START MATERIAL SUPPLIED

-- ==== Sys2Proof/Machine/TicketOps.lean ====
section
/-! DEFINITION. Change tickets as data: their format (R316, R317), what a record does to the effective configuration (R314,
R320), the static conditions of R318 step 7 (R313, R451, R452), the partitions a record names (R311, R433), and the format of
officer commands (R325). -/

namespace Sys2Proof.Machine

/-! ## Records (R317) -/

def T_CORE_MOVE : Nat := 0x01
def T_REGION_SET : Nat := 0x02
def T_PCIE_SEG : Nat := 0x03
def T_PART_SET : Nat := 0x04
def T_PART_START : Nat := 0x05
def T_REG_SET : Nat := 0x06
def T_OFFICER_SET : Nat := 0x07
def T_KEY_IMPORT : Nat := 0x08
def T_DEBUG_SET : Nat := 0x09
def T_POWER_CAPS : Nat := 0x0A
def T_IMAGE_UPDATE : Nat := 0x0B
def T_ASSAY_LIVE : Nat := 0x0C

/-- PKG of a record for every admitted package. -/
def ANY_PKG : Nat := 0xFF

/-- A change record: its type, PKG and value, and all its bytes. -/
structure TRec where
  ty : Nat
  pkg : Nat
  val : List Byte
  raw : List Byte
  deriving DecidableEq, Repr, Inhabited

def TRec.b (r : TRec) (i : Nat) : Nat := byteAt r.val i
def TRec.f (r : TRec) (off n : Nat) : Nat := field r.val off n

/-- The records a string of bytes holds. n bounds their number. -/
def ticketRecs : Nat → List Byte → Option (List TRec)
  | 0, b => if b.isEmpty then some [] else none
  | n + 1, b =>
    if b.isEmpty then some []
    else
      let len := field b 2 2
      let all := 8 + pad8 len
      if b.length < all || !zeros b 5 3 || !zeros b (8 + len) (pad8 len - len) then none
      else (ticketRecs n (b.drop all)).map fun l =>
        { ty := field b 0 2, pkg := byteAt b 4, val := slice b 8 len, raw := b.take all } :: l

/-- The PKG values a record may have. -/
def TRec.pkgOk (r : TRec) : Bool :=
  if [T_CORE_MOVE, T_REGION_SET, T_PCIE_SEG, T_KEY_IMPORT, T_ASSAY_LIVE].contains r.ty then r.pkg ≤ 7
  else if [T_PART_SET, T_PART_START, T_OFFICER_SET].contains r.ty then r.pkg = ANY_PKG
  else r.pkg ≤ 7 || r.pkg = ANY_PKG

/-- The length of a record's value, and its reserved bytes: from, count. -/
def TRec.shape (r : TRec) : Option (Nat × List (Nat × Nat)) :=
  match r.ty with
  | 0x01 => some (40, [(1, 7)])
  | 0x02 => some (24, [(3, 5)])
  | 0x03 => some (8, [(3, 5)])
  | 0x04 => some (16, [(12, 4)])
  | 0x05 => some (88, [(3, 5)])
  | 0x06 => some (24, [(4, 4)])
  | 0x07 => some (104, [(2, 6)])
  | 0x08 =>
    if r.b 1 = 0 then some (8 + r.f 4 2, [(6, 2)])
    else if r.b 1 = 1 then some (72, [(6, 2), (9, 7)]) else none
  | 0x09 => some (16, [(3, 13)])
  | 0x0A => some (24, [(2, 2), (20, 4)])
  | 0x0B => some (72, [(1, 7)])
  | 0x0C => some (16, [(4, 12)])
  | _ => none

def TRec.formatOk (r : TRec) : Bool :=
  r.pkgOk && match r.shape with
    | some (len, gaps) => r.val.length = len && gaps.all fun g => zeros r.val g.1 g.2
    | none => false

/-! ## Tickets (R316) -/

structure Ticket where
  no : Nat
  system : Nat
  prior : Digest
  target : Nat
  body : List Byte
  recs : List TRec
  sigs : List (Nat × List Byte)   -- officer and signature
  deriving DecidableEq, Repr, Inhabited

def ascii (t : String) : List Byte := t.toList.map fun c => BitVec.ofNat 8 c.toNat

/-- The ticket that bytes hold; none where the format is wrong. -/
def ticketOf (b : List Byte) : Option Ticket :=
  let n := field b 80 4
  if 2048 < b.length || n < 88 || b.length != n + 208 || b.take 4 != ascii "ZTKT" || field b 4 2 != 1 || !zeros b 84 4 ||
      !between (field b 6 2) 1 64 || !zeros b (n + 1) 7 || !zeros b (n + 105) 7 then none
  else match ticketRecs 64 (slice b 88 (n - 88)) with
    | some recs =>
      if recs.length != field b 6 2 || !recs.all TRec.formatOk then none
      else some { no := field b 8 8, system := field b 16 8, prior := BitVec.ofNat 384 (beNat (slice b 24 48)),
                  target := field b 72 8, body := b.take n, recs := recs,
                  sigs := [(byteAt b n, slice b (n + 8) 96), (byteAt b (n + 104), slice b (n + 112) 96)] }
    | none => none

/-! ## What a record names -/

/-- The cores of a CORE_MOVE. -/
def TRec.cores (r : TRec) : List Nat := bitsOf (r.f 8 32) 240

/-- The register a REG_SET names: its block, instance and indexes. -/
def TRec.regRow (r : TRec) : Option (Blk × Nat × List Nat × RegRow) := regAt (r.f 0 4)

/-- The bits of a register's RWL fields. -/
def rwlBits (l : List FldRow) : Word :=
  l.foldl (fun m f => if f.ty = .rwl then m ||| ({ lo := f.lo, width := f.width } : Fld).mask else m) 0

/-- The dies and hubs of an ASSAY_LIVE. -/
def TRec.blocks (r : TRec) : List Nat := bitsOf (r.f 0 2) 14

/-! ## The effective configuration (R314, R320) -/

/-- The entries of MEM_MAP for a package, by INDEX; an entry of size 0 is unused. -/
def Image.pkgRegions (i : Image) (pkg : Nat) : List RegionRec := i.regions.filter fun r => r.pkg = pkg

def noRegion (pkg : Nat) : RegionRec := { pkg := pkg, part := 0, strength := 0, base := 0, size := 0, raw := [] }

def Image.region (i : Image) (pkg idx : Nat) : RegionRec := (i.pkgRegions pkg).getD idx (noRegion pkg)

def Image.setRegionAt (i : Image) (pkg idx : Nat) (r : RegionRec) : Image :=
  let l := i.pkgRegions pkg
  let l := l ++ List.replicate (idx + 1 - l.length) (noRegion pkg)
  { i with regions := i.regions.filter (fun x => x.pkg != pkg) ++ l.set idx r }

def Image.setOwners (i : Image) (pkg : Nat) (l : List Nat) : Image :=
  if i.coreOwners.any fun e => e.1 = pkg then
    { i with coreOwners := i.coreOwners.map fun e => if e.1 = pkg then (pkg, l) else e }
  else { i with coreOwners := i.coreOwners ++ [(pkg, l)] }

/-- The owners of a package's 240 cores. -/
def Image.allOwners (i : Image) (pkg : Nat) : List Nat := (List.range 240).map fun c => (i.ownersOf pkg).getD c 0

/-- A PARTITION record's place for a partition that a PART_SET defines. -/
def newPart (id : Nat) : PartRec := { (default : PartRec) with id := id }

/-- A region of a REGION_SET; size 0 removes the entry. -/
def TRec.region (r : TRec) : RegionRec :=
  if r.f 16 8 = 0 then noRegion r.pkg
  else { pkg := r.pkg, part := r.b 1, strength := r.b 2, base := r.f 8 8, size := r.f 16 8, raw := [] }

/-- A record changes the effective configuration of every package. -/
def Image.applyRec (i : Image) (r : TRec) : Image :=
  match r.ty with
  | 0x01 => i.setOwners r.pkg ((i.allOwners r.pkg).zipIdx.map fun (o, c) => if (r.f 8 32).testBit c then r.b 0 else o)
  | 0x02 => i.setRegionAt r.pkg (r.b 0) r.region
  | 0x03 =>
    let hit (q : PortRec) : Bool := q.pkg = r.pkg && q.port = r.b 0
    let own (w : WindowRec) : Bool := w.pkg = r.pkg && w.port = r.b 0 && w.seg = r.b 1
    { i with ports := i.ports.map (fun q => if hit q then { q with segOwner := q.segOwner.set (r.b 1) (r.b 2) } else q)
             windows := i.windows.map fun w => if own w then { w with part := r.b 2 } else w }
  | 0x04 =>
    let p := (i.part (r.b 0)).getD (newPart (r.b 0))
    let p := { p with flags := r.b 1, rings := r.b 2, memBw := r.f 4 2, inj := r.f 6 2, crypto := r.f 8 4 }
    { i with parts := if (i.part p.id).isSome then i.parts.map fun q => if q.id = p.id then p else q else i.parts ++ [p] }
  | 0x07 =>
    let rest := i.officers.filter fun o => o.id != r.b 0
    { i with officers := if r.b 1 = 0 then rest else rest ++ [{ id := r.b 0, role := r.b 1, key := slice r.val 8 96 }] }
  | _ => i

/-! ## Static conditions (R318 step 7) -/

/-- Every core of a twin partition is owned with its mirror (R89, R297). -/
def Image.pairsOk (i : Image) : Bool :=
  i.coreOwners.all fun e => e.2.zipIdx.all fun (o, c) =>
    o = 0 || !(i.part o).any PartRec.twin || e.2.getD (if c < 120 then c + 120 else c - 120) 0 = o

/-- The static conditions of one record; i is the configuration the records before it leave. -/
def Image.recOk (i : Image) (r : TRec) : Bool :=
  match r.ty with
  | 0x01 => r.b 0 ≤ 15 && r.f 8 32 < 2 ^ 240 && (i.applyRec r).pairsOk
  | 0x02 =>
    let base := r.f 8 8
    let size := r.f 16 8
    r.b 0 ≤ 63 && (between (r.b 1) 1 15 || size = 0) && strengthOk (r.b 2) && base % 2 ^ 21 = 0 && size % 2 ^ 21 = 0 &&
      (size = 0 || inWindow r.pkg base size)
  | 0x03 => r.b 2 ≤ 15 && (i.port r.pkg (r.b 0)).any fun q => q.mode = 1 && r.b 1 < segsOf q.split
  | 0x04 => between (r.b 0) 1 15 && r.b 1 < 16 && r.b 2 ≤ 4 && r.b 3 < 16 && (i.applyRec r).pairsOk
  | 0x05 =>
    let core := r.f 0 2
    let own := (i.ownersOf (core / 256 % 8)).getD (core % 256) 0
    core < 2048 && core % 256 < 240 && (i.topoFor (core / 256)).isSome && (!(i.part own).any PartRec.twin || core % 256 < 120) &&
      r.b 2 ≤ 15 && between (r.f 32 4) 1 (2 ^ 18) && 8 ≤ r.f 36 4 && r.f 8 8 % 4096 = 0 && r.f 8 8 ≤ r.f 16 8 &&
      r.f 16 8 < r.f 8 8 + r.f 32 4
  | 0x06 =>
    let off := r.f 0 4
    match r.regRow with
    | some (b, _, _, row) =>
      b != .part && off != R.BEAT_CFG && !(b = .mc && (row.off = 0x8 || 0x2000 ≤ row.off && row.off < 0x2400)) &&
        BitVec.ofNat 64 (r.f 8 8) &&& ~~~ (rwlBits row.flds) = 0
    | none => false
  | 0x07 => r.b 0 ≤ 7 && r.b 1 ≤ 2
  | 0x08 => between (r.b 0) 1 15 && r.f 2 2 < 1024 && between (r.f 4 2) 1 4096 && (r.b 1 = 0 || r.b 8 ≤ 15)
  | 0x09 => r.b 0 ≤ 2 && r.b 2 < 8 && (r.b 0 != 1 || between (r.b 1) 1 15)
  | 0x0A => r.f 0 2 ≤ 700 && (slice r.val 4 16).all fun v => v.toNat ≤ 7
  | 0x0B => r.b 0 ≤ 15
  | 0x0C => r.f 0 2 < 2 ^ 14 && r.b 2 < 16 && r.b 3 ≤ 7
  | _ => false

/-- Every record in its turn, and the officers that are left (R313). A record for a package not admitted changes nothing. -/
def Image.recsOk (i : Image) (admitted : List Nat) : List TRec → Bool
  | [] => (i.officers.any fun o => o.role = 1) && i.officers.any fun o => o.role = 2
  | r :: rest =>
    i.recOk r && (if r.pkg = ANY_PKG || admitted.contains r.pkg then i.applyRec r else i).recsOk admitted rest

/-! ## The partitions a record names (R311) -/

/-- The partition's own fields that a REG_SET selects. -/
def regSetNames (r : TRec) : List Nat :=
  let m := r.f 8 8
  match r.regRow with
  | some (b, n, ix, row) =>
    let k := ix.headD 0
    let four := ((List.range 4).filter fun j => m / 2 ^ (16 * j) % 2 ^ 16 != 0).map fun j => 4 * k + j
    if b = .arb && (row.off = 0x40 || row.off = 0x60) then four
    else if b = .mc && row.off = 0x70 then four
    else if b = .arb && row.off = 0x80 && between n 24 41 && m != 0 then [k]
    else if b = .pwr && row.off = 8 then (List.range 16).filter fun p => m / 16 ^ p % 16 != 0
    else []
  | none => []

/-- The partition that a PART_START starts, under the ownership of i (R321). -/
def Image.startOf (i : Image) (r : TRec) : Nat := (i.ownersOf (r.f 0 2 / 256 % 8)).getD (r.f 0 2 % 256) 0

/-- The partitions that a record names; ceil gives PWR_CEIL in force of a package the record applies to, i the configuration before it,
and i0 the one in force when its Peal was armed. -/
def Image.names (i0 i : Image) (applies : List Nat) (ceil : Nat → Nat) (r : TRec) : List Nat :=
  let l := match r.ty with
    | 0x01 => r.b 0 :: r.cores.map fun c => (i.ownersOf r.pkg).getD c 0
    | 0x02 => [r.b 1, (i.region r.pkg (r.b 0)).part]
    | 0x03 => [r.b 2, ((i.port r.pkg (r.b 0)).map fun (q : PortRec) => q.segOwner.getD (r.b 1) 0).getD 0]
    | 0x04 => [r.b 0]
    | 0x05 => [r.b 2, i0.startOf r]
    | 0x06 => regSetNames r
    | 0x08 => if r.b 1 = 1 then [r.b 0, r.b 8] else [r.b 0]
    | 0x09 => if r.b 0 = 2 then List.range 16 else [r.b 1]
    | 0x0A => (List.range 16).filter fun p => applies.any fun q => ceil q / 16 ^ p % 16 != r.b (4 + p)
    | 0x0B => [r.b 0]
    | 0x0C => (r.blocks.filter fun d => d < 12).flatMap fun d => (List.range 20).map fun c => (i.ownersOf r.pkg).getD (20 * d + c) 0
    | _ => []
  (l.filter fun p => between p 1 15).eraseDups

/-! ## Officer commands (R325) -/

structure Command where
  kind : Nat
  nonce : List Byte
  system : Nat
  pkg : Nat
  args : List Byte
  officer : Nat
  sig : List Byte
  body : List Byte
  deriving DecidableEq, Repr, Inhabited

def CMD_REST : Nat := 0x0101
def CMD_ASSAY : Nat := 0x0201

def commandOf (b : List Byte) : Command :=
  { kind := field b 6 2, nonce := slice b 8 16, system := field b 24 8, pkg := byteAt b 32, args := slice b 40 56,
    officer := byteAt b 96, sig := slice b 104 96, body := b.take 96 }

/-- Bytes of ARGS that a kind uses. -/
def argsUsed (kind : Nat) : Nat := if kind = CMD_ASSAY then 4 else 0

/-- The first check of R325, but for the package and system. -/
def commandOk (b : List Byte) : Bool :=
  let c := commandOf b
  b.length = 200 && b.take 4 = ascii "ZCMD" && field b 4 2 = 1 && (c.kind = CMD_REST || c.kind = CMD_ASSAY) && zeros b 33 7 &&
    zeros b 97 7 && zeros c.args (argsUsed c.kind) (56 - argsUsed c.kind) &&
    (c.kind != CMD_ASSAY || (field c.args 0 2 < 2 ^ 14 && byteAt c.args 2 < 16 && byteAt c.args 3 ≤ 7))

end Sys2Proof.Machine
end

END MATERIAL SUPPLIED

BRIEF:
Above are the records; from them, give again exactly the lines from the one containing "(R318 step 7) -/" to the one containing "(size = 0 || inWindow r.pkg base size)", both lines included, and nothing more.

EXERCISE SOLUTION:
/-! ## Static conditions (R318 step 7) -/

/-- Every core of a twin partition is owned with its mirror (R89, R297). -/
def Image.pairsOk (i : Image) : Bool :=
  i.coreOwners.all fun e => e.2.zipIdx.all fun (o, c) =>
    o = 0 || !(i.part o).any PartRec.twin || e.2.getD (if c < 120 then c + 120 else c - 120) 0 = o

/-- The static conditions of one record; i is the configuration the records before it leave. -/
def Image.recOk (i : Image) (r : TRec) : Bool :=
  match r.ty with
  | 0x01 => r.b 0 ≤ 15 && r.f 8 32 < 2 ^ 240 && (i.applyRec r).pairsOk
  | 0x02 =>
    let base := r.f 8 8
    let size := r.f 16 8
    r.b 0 ≤ 63 && (between (r.b 1) 1 15 || size = 0) && strengthOk (r.b 2) && base % 2 ^ 21 = 0 && size % 2 ^ 21 = 0 &&
      (size = 0 || inWindow r.pkg base size)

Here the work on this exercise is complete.